Sharko pria Levallois et Bellanger de s’approcher de l’image affichée sur tout l’écran.

— Regardez bien les expressions glaciales des observateurs, leurs yeux inquisiteurs orientés vers les entrailles du cadavre, expliqua-t-il. Il y a comme une forme de jouissance secrète là-dedans, une satisfaction à braver l’interdit. Ces hommes ne sont pas n’importe qui, voyez leurs vêtements, leurs traits soignés, leur élégance.

— Des médecins ?

— Oui. Des privilégiés qui partagent un moment rare, c’est certain. L’un agit en maître d’œuvre, les autres sont attentifs et aimeraient peut-être aussi plonger leurs mains dans les entrailles. Notez, l’endroit dans lequel ils se trouvent est sombre, secret. Je crois qu’il s’agit là de gens qui ont le pouvoir, qui s’offrent l’interdit. À votre avis, à quoi pensait Macareux en s’endormant ou en se tripotant face à ce tableau ?

Il garda le silence un temps, se dirigea doucement vers la fenêtre. En contrebas, le Seine, le Pont-Neuf. Paris rayonnait comme un diamant sous le soleil.

— Il croyait peut-être avoir autant de pouvoir qu’eux ? proposa Bellanger.

Sharko se retourna et revint vers l’ordinateur.

— Sans doute, oui. Le pouvoir… « Nous sommes ceux que vous ne voyez pas, Parce que vous ne savez pas voir. » Il y a de la condescendance dans ce message, du mépris.
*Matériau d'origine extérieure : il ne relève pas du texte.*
-- ==== Sys2Proof/Laws/WithinSafety.lean ====
section
/-! SUPPORT. Which parts of the state an operation can change (Sys2Proof/Laws/Within.lean):
position, the safety functions, time, updates, self-tests and the module states. -/

namespace Sys2Proof.Machine

theorem comparatorResult_within {m : Nat} {s t : State} (h : Within m s t) (hm : Covers m 0x200000) (a0 : Bool) :
    Within m s (comparatorResult a0 t) := by
  unfold comparatorResult
  repeat' (first | exact hm.sub (by decide)
                 | (intro y; refine within_cut (m := m) (s := s) (y := y) ?_ ?_; rotate_left; (intro hy; clear_value y); rotate_right; subst y)
                 | intro _ | lift_lets | with_reducible exact h | with_reducible assumption | with_reducible apply within_foldl
                 | with_reducible apply modVoter_within | with_reducible apply modHealth_within)

theorem recordUpdate_within {m : Nat} {s t : State} (h : Within m s t) (hm : Covers m 0x80) (a0 : ℕ) (a1 : Bytes) :
    Within m s (recordUpdate a0 a1 t) := by
  unfold recordUpdate
  repeat' (first | exact hm.sub (by decide) | lift_lets | with_reducible exact h | with_reducible apply record_within)

theorem resetGroup_within {m : Nat} {s t : State} (h : Within m s t) (hm : Covers m 0xD82690150) (a0 : ℕ) : Within m s (resetGroup a0 t) := by
  unfold resetGroup
  simp only
  split <;> repeat' (first | with_reducible exact h | exact hm.sub (by decide) | with_reducible exact Or.inr rfl | with_reducible exact Or.inr ⟨rfl, rfl⟩ | exact Or.inl (hm.sub (by decide)) |
    with_reducible apply modTrust_within | with_reducible apply modMbx_within | with_reducible apply modVoter_within |
    with_reducible apply modModule_within | with_reducible apply modProg_within | with_reducible apply modPair_within |
    with_reducible apply modSignal_within | with_reducible apply modNet_within | with_reducible apply modMvb_within |
    with_reducible apply modClock_within | with_reducible apply modAct_within)

theorem signalPosition_within {m : Nat} {s t : State} (h : Within m s t) (hm : Covers m 0x2000000) (a0 : PositionState) :
    Within m s (signalPosition a0 t) := by
  unfold signalPosition
  repeat' (first | exact hm.sub (by decide) | lift_lets | with_reducible exact h | with_reducible apply within_ite
                 | with_reducible apply pulse_within)

theorem resetParameters_within {m : Nat} {s t : State} (h : Within m s t) (hm : Covers m 0xDFEF707B8) : Within m s (resetParameters t) := by
  unfold resetParameters
  repeat' (first | exact hm.sub (by decide) | exact Or.inl (hm.sub (by decide))
                 | (intro y; refine within_cut (m := m) (s := s) (y := y) ?_ ?_; rotate_left; (intro hy; clear_value y); rotate_right; subst y)
                 | (intro y; clear_value y) | lift_lets | with_reducible exact h | with_reducible assumption
                 | with_reducible apply modSafety_within | with_reducible apply lockOut_within | with_reducible apply changeLog_within
                 | with_reducible apply watchPairs_within)

theorem applyResets_within {m : Nat} {s t : State} (h : Within m s t) (hm : Covers m 0xDFEFF07F8) : Within m s (applyResets t) := by
  unfold applyResets
  repeat' (first | exact hm.sub (by decide)
                 | (intro y; refine within_cut (m := m) (s := s) (y := y) ?_ ?_; rotate_left; (intro hy; clear_value y); rotate_right; subst y)
                 | (intro y; clear_value y) | intro _ | lift_lets | with_reducible exact h | with_reducible assumption
                 | with_reducible apply within_ite | with_reducible apply within_foldl | with_reducible apply recordUpdate_within
                 | with_reducible apply resetGroup_within | with_reducible apply signalPosition_within | with_reducible apply modPos_within
                 | with_reducible apply resetParameters_within)

theorem setAxis_within {m : Nat} {s t : State} (h : Within m s t) (hm : Covers m 0x1508110788) (a0 : ℕ) : Within m s (setAxis a0 t) := by
  unfold setAxis
  repeat' (first | exact hm.sub (by decide) | lift_lets | with_reducible exact h | with_reducible apply testGate_within
                 | with_reducible apply setReason_within | with_reducible apply modUpdate_within)

theorem setSlotState_within {m : Nat} {s t : State} (h : Within m s t) (hm : Covers m 0x1000000000) (a0 : ℕ) (a1 : ℕ) :
    Within m s (setSlotState a0 a1 t) := by
  unfold setSlotState
  repeat' (first | exact hm.sub (by decide) | lift_lets | with_reducible exact h | with_reducible apply modUpdate_within)

theorem trialPass_within {m : Nat} {s t : State} (h : Within m s t) (hm : Covers m 0x1DFEFF47F8) : Within m s (trialPass t) := by
  unfold trialPass
  repeat' (first | exact hm.sub (by decide)
                 | (intro y; refine within_cut (m := m) (s := s) (y := y) ?_ ?_; rotate_left; (intro hy; clear_value y); rotate_right; subst y)
                 | (intro (y : _ → _); subst y; try beta_reduce) | (intro y; clear_value y) | intro _ | lift_lets | with_reducible exact h
                 | with_reducible assumption | with_reducible apply within_foldl | with_reducible apply raiseFloor_within
                 | with_reducible apply applyResets_within | with_reducible apply modUpdate_within | with_reducible apply recordUpdate_within
                 | with_reducible apply setAxis_within | with_reducible apply setSlotState_within)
L’expression d’un pouvoir, comme tu dis. « Nous » se surestime, se croit supérieur aux autres. D’un autre côté, « nous » appartient forcément au commun des mortels, fait partie de notre quotidien. « Nous » n’est pas un marginal, il n’exprime pas forcément sa différence, sinon, nous le verrions.

Il pointa son index vers le cadavre.

— Seconde partie du message : « Nous prenons sans rendre. La vie, la Mort. Sans pitié. » Vous vous souvenez de la majuscule à « Mort », et non à « vie » ?

— Ça ne m’avait pas marqué, fit Levallois.

— C’est pourtant primordial. Il n’a pas de respect pour la vie, par contre, il en a pour la mort. Comme sur le tableau. Ces gens prennent la mort, elle a quelque chose de fascinant pour eux, ou alors d’effrayant, et c’est pour cette raison qu’ils essaient de la comprendre, de l’apprivoiser par l’intermédiaire de leçons d’anatomie.